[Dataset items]
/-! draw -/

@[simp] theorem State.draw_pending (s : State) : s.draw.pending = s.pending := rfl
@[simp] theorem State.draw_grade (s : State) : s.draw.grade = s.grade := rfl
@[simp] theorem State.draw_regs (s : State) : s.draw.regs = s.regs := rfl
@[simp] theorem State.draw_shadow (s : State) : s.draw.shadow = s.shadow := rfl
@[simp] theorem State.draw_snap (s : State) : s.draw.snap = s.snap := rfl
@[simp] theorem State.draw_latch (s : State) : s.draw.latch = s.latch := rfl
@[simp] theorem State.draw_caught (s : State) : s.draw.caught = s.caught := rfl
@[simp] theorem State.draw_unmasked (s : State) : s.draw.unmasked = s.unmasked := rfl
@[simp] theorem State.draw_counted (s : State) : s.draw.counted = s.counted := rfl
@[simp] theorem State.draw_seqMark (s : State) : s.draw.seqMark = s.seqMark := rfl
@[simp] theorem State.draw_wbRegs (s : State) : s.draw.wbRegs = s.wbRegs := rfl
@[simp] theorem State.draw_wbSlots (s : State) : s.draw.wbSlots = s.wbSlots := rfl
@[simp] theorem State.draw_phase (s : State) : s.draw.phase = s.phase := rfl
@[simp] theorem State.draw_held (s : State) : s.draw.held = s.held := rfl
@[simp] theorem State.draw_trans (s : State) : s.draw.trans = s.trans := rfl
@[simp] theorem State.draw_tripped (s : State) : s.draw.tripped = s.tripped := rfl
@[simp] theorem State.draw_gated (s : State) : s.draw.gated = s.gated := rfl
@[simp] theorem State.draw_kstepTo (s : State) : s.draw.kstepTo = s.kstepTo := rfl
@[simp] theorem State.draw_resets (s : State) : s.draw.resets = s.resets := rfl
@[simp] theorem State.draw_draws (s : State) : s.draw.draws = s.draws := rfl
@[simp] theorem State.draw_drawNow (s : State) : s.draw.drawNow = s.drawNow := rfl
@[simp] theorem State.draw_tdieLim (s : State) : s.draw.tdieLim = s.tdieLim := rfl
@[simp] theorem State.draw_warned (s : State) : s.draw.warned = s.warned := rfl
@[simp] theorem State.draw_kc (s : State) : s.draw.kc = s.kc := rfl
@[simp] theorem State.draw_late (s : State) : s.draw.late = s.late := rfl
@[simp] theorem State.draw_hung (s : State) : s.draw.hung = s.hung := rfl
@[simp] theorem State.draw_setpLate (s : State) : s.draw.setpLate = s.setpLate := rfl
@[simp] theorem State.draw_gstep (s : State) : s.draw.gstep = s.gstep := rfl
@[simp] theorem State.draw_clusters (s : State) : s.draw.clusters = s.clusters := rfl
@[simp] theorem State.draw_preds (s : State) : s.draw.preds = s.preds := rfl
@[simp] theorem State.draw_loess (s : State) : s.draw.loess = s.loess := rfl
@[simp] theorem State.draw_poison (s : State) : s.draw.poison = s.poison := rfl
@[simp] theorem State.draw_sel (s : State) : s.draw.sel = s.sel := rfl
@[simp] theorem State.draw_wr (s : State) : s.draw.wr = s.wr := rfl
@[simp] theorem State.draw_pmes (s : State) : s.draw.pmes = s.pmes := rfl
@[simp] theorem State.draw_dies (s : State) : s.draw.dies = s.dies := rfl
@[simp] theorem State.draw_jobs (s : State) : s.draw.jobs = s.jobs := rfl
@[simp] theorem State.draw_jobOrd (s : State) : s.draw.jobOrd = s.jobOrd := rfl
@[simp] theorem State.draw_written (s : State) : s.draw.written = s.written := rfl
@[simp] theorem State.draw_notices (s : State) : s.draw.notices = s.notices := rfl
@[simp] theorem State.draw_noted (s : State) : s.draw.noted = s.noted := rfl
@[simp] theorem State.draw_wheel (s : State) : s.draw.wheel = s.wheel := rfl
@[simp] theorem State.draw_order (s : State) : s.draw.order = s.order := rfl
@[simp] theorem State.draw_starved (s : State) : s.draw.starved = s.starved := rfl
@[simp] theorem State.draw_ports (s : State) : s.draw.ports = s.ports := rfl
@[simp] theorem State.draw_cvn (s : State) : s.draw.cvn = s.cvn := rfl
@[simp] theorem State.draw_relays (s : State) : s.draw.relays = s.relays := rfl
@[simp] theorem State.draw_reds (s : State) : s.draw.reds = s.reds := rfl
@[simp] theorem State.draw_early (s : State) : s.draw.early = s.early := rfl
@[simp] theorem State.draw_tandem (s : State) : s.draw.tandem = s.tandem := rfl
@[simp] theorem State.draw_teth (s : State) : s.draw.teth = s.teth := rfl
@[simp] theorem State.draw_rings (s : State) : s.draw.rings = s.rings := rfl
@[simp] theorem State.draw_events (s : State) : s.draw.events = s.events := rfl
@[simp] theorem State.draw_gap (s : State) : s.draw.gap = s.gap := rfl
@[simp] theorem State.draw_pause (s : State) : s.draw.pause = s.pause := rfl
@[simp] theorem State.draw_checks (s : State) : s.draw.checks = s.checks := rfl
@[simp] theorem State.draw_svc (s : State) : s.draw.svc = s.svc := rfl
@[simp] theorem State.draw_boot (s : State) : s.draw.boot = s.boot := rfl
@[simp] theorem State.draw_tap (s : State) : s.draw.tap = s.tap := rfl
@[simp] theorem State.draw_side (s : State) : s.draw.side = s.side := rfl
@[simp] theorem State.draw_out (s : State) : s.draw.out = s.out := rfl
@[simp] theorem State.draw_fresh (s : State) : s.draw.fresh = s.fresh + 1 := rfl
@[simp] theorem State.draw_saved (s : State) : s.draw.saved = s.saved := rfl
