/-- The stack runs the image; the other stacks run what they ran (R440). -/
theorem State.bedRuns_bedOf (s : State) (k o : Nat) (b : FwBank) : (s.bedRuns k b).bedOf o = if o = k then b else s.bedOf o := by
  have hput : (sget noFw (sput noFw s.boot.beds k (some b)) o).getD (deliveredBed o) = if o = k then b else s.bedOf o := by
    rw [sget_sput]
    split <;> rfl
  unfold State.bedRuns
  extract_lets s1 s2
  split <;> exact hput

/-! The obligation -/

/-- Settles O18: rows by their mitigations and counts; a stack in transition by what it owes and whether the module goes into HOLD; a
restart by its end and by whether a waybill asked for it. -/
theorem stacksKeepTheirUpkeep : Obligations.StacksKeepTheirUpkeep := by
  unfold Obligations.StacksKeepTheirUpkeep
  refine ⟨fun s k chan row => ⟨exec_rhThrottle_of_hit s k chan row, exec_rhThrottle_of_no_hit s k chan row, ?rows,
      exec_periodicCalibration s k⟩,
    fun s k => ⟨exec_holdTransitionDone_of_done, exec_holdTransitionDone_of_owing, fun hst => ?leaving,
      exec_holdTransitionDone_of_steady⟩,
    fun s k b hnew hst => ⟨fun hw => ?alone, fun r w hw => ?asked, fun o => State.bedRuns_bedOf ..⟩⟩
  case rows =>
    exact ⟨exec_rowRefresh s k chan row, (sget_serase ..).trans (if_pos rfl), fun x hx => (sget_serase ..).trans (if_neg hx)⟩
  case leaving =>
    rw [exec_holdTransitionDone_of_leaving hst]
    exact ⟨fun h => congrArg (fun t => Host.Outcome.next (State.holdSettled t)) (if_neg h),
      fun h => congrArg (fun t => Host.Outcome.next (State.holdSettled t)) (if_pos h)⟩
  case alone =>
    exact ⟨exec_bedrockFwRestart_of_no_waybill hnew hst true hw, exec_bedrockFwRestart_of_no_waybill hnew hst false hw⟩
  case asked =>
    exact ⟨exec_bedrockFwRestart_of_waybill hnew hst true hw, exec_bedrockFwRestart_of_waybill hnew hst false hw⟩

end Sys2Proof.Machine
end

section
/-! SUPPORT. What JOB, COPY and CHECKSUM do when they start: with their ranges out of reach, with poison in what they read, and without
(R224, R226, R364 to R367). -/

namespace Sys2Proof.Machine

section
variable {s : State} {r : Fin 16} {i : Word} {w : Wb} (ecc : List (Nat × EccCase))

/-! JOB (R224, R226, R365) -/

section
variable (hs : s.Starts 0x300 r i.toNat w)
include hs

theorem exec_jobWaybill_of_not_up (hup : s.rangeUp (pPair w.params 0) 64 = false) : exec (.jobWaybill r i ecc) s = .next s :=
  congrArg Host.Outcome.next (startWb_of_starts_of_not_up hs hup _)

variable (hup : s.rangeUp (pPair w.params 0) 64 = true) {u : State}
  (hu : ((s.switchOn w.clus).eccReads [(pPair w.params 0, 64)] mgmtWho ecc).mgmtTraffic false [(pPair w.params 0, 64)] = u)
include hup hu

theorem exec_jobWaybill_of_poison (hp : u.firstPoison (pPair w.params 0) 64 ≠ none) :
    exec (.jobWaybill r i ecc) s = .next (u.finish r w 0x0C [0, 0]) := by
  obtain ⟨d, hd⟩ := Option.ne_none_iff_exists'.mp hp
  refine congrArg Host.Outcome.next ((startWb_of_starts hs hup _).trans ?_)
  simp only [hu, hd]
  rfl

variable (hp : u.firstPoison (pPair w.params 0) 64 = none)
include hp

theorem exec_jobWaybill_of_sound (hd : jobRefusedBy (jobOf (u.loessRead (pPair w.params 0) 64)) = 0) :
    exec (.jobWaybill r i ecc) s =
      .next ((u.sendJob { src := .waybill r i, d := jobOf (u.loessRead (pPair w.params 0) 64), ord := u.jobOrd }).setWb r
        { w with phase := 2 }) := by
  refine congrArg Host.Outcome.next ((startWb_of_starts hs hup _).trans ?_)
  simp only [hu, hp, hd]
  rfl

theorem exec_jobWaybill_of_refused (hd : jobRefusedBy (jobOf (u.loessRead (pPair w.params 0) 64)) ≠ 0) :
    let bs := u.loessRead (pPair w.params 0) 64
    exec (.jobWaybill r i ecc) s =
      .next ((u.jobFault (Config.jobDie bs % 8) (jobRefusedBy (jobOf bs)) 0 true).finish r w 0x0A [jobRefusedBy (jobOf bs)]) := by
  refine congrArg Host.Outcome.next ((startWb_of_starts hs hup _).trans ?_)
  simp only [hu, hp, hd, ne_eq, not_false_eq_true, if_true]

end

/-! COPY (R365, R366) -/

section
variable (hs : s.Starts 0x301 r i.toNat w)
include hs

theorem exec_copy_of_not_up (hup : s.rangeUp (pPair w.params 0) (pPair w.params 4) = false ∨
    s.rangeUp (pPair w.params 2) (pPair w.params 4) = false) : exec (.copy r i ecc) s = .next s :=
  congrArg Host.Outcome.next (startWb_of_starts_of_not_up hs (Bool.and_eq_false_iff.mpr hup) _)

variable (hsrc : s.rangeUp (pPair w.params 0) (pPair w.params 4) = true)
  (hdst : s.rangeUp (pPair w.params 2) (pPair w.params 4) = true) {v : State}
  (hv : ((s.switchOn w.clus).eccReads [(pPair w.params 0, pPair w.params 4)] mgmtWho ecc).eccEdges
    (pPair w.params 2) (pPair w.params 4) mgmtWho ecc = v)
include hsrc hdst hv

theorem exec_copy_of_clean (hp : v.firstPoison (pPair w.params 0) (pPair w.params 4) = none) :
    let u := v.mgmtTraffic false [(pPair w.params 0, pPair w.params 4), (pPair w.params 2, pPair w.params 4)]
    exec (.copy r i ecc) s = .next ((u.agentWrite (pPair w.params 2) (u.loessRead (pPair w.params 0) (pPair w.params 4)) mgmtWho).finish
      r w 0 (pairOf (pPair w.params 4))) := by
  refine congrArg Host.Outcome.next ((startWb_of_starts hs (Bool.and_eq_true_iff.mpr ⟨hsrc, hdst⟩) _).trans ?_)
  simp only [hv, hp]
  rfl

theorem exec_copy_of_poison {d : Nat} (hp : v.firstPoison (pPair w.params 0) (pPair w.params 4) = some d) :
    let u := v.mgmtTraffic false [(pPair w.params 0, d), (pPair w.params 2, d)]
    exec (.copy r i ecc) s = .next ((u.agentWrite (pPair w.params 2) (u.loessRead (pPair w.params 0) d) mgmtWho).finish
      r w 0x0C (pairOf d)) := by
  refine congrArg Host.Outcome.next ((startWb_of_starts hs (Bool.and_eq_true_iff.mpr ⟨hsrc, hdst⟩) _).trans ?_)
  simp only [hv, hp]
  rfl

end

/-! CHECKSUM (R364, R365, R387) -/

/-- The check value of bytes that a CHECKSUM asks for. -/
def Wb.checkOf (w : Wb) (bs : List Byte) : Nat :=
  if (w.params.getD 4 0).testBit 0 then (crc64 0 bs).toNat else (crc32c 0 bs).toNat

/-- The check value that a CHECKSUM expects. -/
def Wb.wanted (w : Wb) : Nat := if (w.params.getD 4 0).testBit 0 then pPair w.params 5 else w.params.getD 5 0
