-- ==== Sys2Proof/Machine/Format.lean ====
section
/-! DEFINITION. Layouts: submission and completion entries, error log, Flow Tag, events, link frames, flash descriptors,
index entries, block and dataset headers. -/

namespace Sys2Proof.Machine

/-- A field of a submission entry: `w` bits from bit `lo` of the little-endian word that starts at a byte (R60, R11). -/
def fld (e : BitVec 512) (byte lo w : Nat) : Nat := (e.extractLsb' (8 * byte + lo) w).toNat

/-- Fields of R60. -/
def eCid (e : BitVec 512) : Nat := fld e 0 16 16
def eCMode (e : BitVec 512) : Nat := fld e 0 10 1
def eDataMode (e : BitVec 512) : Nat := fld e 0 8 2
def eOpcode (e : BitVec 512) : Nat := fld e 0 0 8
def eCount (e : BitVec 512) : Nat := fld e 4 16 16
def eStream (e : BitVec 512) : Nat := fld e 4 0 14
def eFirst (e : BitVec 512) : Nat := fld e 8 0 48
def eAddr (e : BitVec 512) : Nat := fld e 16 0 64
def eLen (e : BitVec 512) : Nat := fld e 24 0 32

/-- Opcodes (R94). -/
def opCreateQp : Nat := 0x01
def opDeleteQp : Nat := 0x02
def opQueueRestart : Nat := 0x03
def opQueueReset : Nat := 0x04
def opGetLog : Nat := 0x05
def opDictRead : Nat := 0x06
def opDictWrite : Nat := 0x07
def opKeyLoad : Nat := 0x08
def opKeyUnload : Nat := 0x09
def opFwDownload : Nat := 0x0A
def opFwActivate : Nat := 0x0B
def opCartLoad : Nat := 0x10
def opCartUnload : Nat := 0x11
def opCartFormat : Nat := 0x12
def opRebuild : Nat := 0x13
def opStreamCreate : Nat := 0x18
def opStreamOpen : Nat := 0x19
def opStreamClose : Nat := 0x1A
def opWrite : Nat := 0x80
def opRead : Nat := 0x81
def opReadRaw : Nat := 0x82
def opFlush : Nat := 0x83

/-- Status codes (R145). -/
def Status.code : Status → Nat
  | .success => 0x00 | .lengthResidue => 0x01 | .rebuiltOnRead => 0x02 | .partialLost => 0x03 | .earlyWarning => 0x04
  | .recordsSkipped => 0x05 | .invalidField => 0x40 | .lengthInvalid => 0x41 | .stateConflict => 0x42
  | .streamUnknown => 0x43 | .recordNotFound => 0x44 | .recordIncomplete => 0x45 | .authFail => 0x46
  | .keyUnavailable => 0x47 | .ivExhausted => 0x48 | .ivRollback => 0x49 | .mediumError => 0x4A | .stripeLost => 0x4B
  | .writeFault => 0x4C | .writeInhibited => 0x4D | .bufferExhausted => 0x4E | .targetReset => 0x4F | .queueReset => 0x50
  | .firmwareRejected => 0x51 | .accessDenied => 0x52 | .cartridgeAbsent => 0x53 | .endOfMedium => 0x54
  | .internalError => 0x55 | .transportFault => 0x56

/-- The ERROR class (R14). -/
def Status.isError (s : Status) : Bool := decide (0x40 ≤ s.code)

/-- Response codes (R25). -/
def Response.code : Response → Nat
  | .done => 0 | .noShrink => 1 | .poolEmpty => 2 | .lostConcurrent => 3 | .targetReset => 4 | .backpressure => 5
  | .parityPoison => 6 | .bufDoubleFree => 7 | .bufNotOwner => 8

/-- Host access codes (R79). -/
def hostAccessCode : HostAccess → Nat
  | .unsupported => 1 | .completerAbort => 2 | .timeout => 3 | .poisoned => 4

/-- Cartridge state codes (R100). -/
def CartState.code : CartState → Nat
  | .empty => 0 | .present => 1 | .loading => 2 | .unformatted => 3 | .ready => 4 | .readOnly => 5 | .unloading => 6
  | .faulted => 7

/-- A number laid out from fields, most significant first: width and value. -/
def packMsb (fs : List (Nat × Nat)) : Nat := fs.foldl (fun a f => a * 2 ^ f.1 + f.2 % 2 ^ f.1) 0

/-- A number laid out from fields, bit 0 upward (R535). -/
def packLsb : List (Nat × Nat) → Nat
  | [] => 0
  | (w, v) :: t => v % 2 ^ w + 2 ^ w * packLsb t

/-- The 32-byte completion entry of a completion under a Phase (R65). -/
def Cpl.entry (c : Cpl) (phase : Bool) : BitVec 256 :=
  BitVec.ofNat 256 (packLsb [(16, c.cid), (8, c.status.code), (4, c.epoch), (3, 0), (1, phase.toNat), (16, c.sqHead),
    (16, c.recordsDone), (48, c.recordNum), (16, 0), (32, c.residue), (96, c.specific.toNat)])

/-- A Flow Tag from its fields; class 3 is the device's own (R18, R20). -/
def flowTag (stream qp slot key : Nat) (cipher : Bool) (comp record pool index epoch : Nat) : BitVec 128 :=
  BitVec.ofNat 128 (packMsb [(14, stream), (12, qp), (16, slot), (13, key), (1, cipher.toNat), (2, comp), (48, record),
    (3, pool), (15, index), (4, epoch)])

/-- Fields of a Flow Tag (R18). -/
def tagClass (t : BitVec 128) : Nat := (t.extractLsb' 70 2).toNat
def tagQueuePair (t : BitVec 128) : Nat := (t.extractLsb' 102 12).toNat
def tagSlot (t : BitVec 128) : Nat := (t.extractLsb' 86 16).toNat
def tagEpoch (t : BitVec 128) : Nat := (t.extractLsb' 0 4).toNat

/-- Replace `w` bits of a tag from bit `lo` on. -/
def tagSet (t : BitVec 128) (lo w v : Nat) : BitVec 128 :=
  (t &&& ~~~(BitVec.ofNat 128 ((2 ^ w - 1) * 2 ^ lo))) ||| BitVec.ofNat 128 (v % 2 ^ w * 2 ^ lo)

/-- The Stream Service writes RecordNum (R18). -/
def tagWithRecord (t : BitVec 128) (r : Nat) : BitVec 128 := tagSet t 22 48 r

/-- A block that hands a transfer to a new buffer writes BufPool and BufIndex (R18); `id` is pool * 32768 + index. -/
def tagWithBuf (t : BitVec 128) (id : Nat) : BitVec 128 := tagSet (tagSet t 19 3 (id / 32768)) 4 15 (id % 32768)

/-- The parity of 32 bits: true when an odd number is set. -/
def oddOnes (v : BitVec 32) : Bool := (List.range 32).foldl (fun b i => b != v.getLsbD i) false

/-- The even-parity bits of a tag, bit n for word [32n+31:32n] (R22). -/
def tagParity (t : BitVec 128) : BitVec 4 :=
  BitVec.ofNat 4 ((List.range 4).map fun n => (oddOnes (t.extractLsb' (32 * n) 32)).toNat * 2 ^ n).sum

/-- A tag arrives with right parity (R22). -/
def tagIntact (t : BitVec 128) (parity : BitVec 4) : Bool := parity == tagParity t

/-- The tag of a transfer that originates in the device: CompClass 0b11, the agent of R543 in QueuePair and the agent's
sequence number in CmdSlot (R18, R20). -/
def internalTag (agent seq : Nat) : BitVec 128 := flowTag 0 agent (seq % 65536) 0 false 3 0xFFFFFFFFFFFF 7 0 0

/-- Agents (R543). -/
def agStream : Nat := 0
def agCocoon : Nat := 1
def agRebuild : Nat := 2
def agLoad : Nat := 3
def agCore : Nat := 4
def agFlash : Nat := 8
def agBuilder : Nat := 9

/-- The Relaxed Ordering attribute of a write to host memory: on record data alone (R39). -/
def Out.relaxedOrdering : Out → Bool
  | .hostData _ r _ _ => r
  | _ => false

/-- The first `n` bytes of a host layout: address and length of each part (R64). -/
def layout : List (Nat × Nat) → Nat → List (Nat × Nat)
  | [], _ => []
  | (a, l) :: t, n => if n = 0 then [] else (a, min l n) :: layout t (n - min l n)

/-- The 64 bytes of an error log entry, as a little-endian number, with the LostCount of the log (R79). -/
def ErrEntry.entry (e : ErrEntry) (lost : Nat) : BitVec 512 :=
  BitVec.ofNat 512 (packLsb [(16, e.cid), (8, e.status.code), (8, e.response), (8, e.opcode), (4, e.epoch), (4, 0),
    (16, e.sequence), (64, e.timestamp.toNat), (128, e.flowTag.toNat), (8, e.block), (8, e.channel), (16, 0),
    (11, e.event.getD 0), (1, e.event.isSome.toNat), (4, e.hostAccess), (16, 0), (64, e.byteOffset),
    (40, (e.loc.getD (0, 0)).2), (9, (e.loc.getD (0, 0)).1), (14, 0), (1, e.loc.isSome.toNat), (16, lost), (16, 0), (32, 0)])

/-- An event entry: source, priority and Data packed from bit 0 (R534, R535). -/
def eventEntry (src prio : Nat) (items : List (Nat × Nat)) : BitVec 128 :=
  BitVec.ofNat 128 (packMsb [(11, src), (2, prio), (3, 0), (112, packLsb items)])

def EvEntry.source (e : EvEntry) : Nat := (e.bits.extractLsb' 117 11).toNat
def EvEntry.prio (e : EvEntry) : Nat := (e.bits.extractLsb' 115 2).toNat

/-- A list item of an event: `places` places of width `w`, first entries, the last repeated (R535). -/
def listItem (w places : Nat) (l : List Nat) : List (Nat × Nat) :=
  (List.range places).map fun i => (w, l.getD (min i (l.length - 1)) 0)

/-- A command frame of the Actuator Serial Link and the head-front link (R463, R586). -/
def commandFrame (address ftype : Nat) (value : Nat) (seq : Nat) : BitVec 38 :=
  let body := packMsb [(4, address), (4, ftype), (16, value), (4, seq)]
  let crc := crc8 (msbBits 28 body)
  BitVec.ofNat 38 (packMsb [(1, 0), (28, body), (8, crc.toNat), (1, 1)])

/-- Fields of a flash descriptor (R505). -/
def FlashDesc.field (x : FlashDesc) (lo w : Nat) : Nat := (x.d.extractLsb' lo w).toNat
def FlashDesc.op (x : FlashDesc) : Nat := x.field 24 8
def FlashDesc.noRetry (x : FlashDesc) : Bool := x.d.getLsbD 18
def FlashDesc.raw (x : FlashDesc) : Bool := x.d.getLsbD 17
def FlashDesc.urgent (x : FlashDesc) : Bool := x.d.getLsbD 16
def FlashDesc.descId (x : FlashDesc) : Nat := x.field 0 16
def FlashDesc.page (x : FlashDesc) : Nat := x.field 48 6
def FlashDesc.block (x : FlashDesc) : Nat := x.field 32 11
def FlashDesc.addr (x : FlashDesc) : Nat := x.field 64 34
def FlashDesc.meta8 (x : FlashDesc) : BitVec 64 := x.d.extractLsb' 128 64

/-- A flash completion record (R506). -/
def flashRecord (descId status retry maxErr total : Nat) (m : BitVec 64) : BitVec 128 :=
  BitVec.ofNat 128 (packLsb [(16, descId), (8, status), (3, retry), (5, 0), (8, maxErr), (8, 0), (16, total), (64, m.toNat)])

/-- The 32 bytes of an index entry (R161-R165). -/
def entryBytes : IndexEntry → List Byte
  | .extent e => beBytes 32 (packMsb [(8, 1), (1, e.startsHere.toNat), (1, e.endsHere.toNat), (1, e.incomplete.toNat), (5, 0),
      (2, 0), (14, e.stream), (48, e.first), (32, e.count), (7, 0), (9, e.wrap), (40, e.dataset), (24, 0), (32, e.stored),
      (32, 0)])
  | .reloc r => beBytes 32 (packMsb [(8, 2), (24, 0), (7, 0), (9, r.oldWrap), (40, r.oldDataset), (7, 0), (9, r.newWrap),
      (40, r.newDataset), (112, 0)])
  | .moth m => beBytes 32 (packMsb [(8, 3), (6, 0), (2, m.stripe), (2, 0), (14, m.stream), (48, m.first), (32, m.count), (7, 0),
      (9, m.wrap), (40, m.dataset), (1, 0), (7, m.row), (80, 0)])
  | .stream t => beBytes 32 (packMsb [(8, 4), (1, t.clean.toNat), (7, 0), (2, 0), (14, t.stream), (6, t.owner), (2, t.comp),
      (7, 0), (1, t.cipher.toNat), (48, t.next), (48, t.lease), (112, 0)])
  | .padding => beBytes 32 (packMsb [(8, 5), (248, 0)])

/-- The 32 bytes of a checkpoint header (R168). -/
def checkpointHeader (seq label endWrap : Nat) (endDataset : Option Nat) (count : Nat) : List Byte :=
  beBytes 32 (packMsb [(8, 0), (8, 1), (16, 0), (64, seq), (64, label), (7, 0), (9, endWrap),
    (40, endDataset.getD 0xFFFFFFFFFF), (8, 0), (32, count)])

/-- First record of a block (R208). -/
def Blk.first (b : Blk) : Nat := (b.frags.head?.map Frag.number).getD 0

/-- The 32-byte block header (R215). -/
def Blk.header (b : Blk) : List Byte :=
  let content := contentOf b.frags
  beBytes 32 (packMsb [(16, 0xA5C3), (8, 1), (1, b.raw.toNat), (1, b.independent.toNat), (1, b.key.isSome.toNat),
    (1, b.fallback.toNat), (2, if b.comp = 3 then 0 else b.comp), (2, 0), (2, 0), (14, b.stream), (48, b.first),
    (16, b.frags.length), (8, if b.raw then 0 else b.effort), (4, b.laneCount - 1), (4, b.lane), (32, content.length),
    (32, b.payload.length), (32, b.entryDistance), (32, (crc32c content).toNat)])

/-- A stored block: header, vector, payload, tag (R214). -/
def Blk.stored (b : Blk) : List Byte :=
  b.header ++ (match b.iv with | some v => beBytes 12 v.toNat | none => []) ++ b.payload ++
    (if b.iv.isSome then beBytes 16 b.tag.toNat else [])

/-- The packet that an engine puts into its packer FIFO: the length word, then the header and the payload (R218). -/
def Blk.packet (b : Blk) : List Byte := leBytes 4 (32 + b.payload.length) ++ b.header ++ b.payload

■ **Exercise objective**
Write out word for word only the lines from the start of the entries down to the line with "s.tdieLim := rfl", please, including both ends.

■ **Task answer**
/-! draw -/

@[simp] theorem State.draw_pending (s : State) : s.draw.pending = s.pending := rfl
@[simp] theorem State.draw_grade (s : State) : s.draw.grade = s.grade := rfl
@[simp] theorem State.draw_regs (s : State) : s.draw.regs = s.regs := rfl
@[simp] theorem State.draw_shadow (s : State) : s.draw.shadow = s.shadow := rfl
@[simp] theorem State.draw_snap (s : State) : s.draw.snap = s.snap := rfl
@[simp] theorem State.draw_latch (s : State) : s.draw.latch = s.latch := rfl
@[simp] theorem State.draw_caught (s : State) : s.draw.caught = s.caught := rfl
@[simp] theorem State.draw_unmasked (s : State) : s.draw.unmasked = s.unmasked := rfl
@[simp] theorem State.draw_counted (s : State) : s.draw.counted = s.counted := rfl
@[simp] theorem State.draw_seqMark (s : State) : s.draw.seqMark = s.seqMark := rfl
@[simp] theorem State.draw_wbRegs (s : State) : s.draw.wbRegs = s.wbRegs := rfl
@[simp] theorem State.draw_wbSlots (s : State) : s.draw.wbSlots = s.wbSlots := rfl
@[simp] theorem State.draw_phase (s : State) : s.draw.phase = s.phase := rfl
@[simp] theorem State.draw_held (s : State) : s.draw.held = s.held := rfl
@[simp] theorem State.draw_trans (s : State) : s.draw.trans = s.trans := rfl
@[simp] theorem State.draw_tripped (s : State) : s.draw.tripped = s.tripped := rfl
@[simp] theorem State.draw_gated (s : State) : s.draw.gated = s.gated := rfl
@[simp] theorem State.draw_kstepTo (s : State) : s.draw.kstepTo = s.kstepTo := rfl
@[simp] theorem State.draw_resets (s : State) : s.draw.resets = s.resets := rfl
@[simp] theorem State.draw_draws (s : State) : s.draw.draws = s.draws := rfl
@[simp] theorem State.draw_drawNow (s : State) : s.draw.drawNow = s.drawNow := rfl
@[simp] theorem State.draw_tdieLim (s : State) : s.draw.tdieLim = s.tdieLim := rfl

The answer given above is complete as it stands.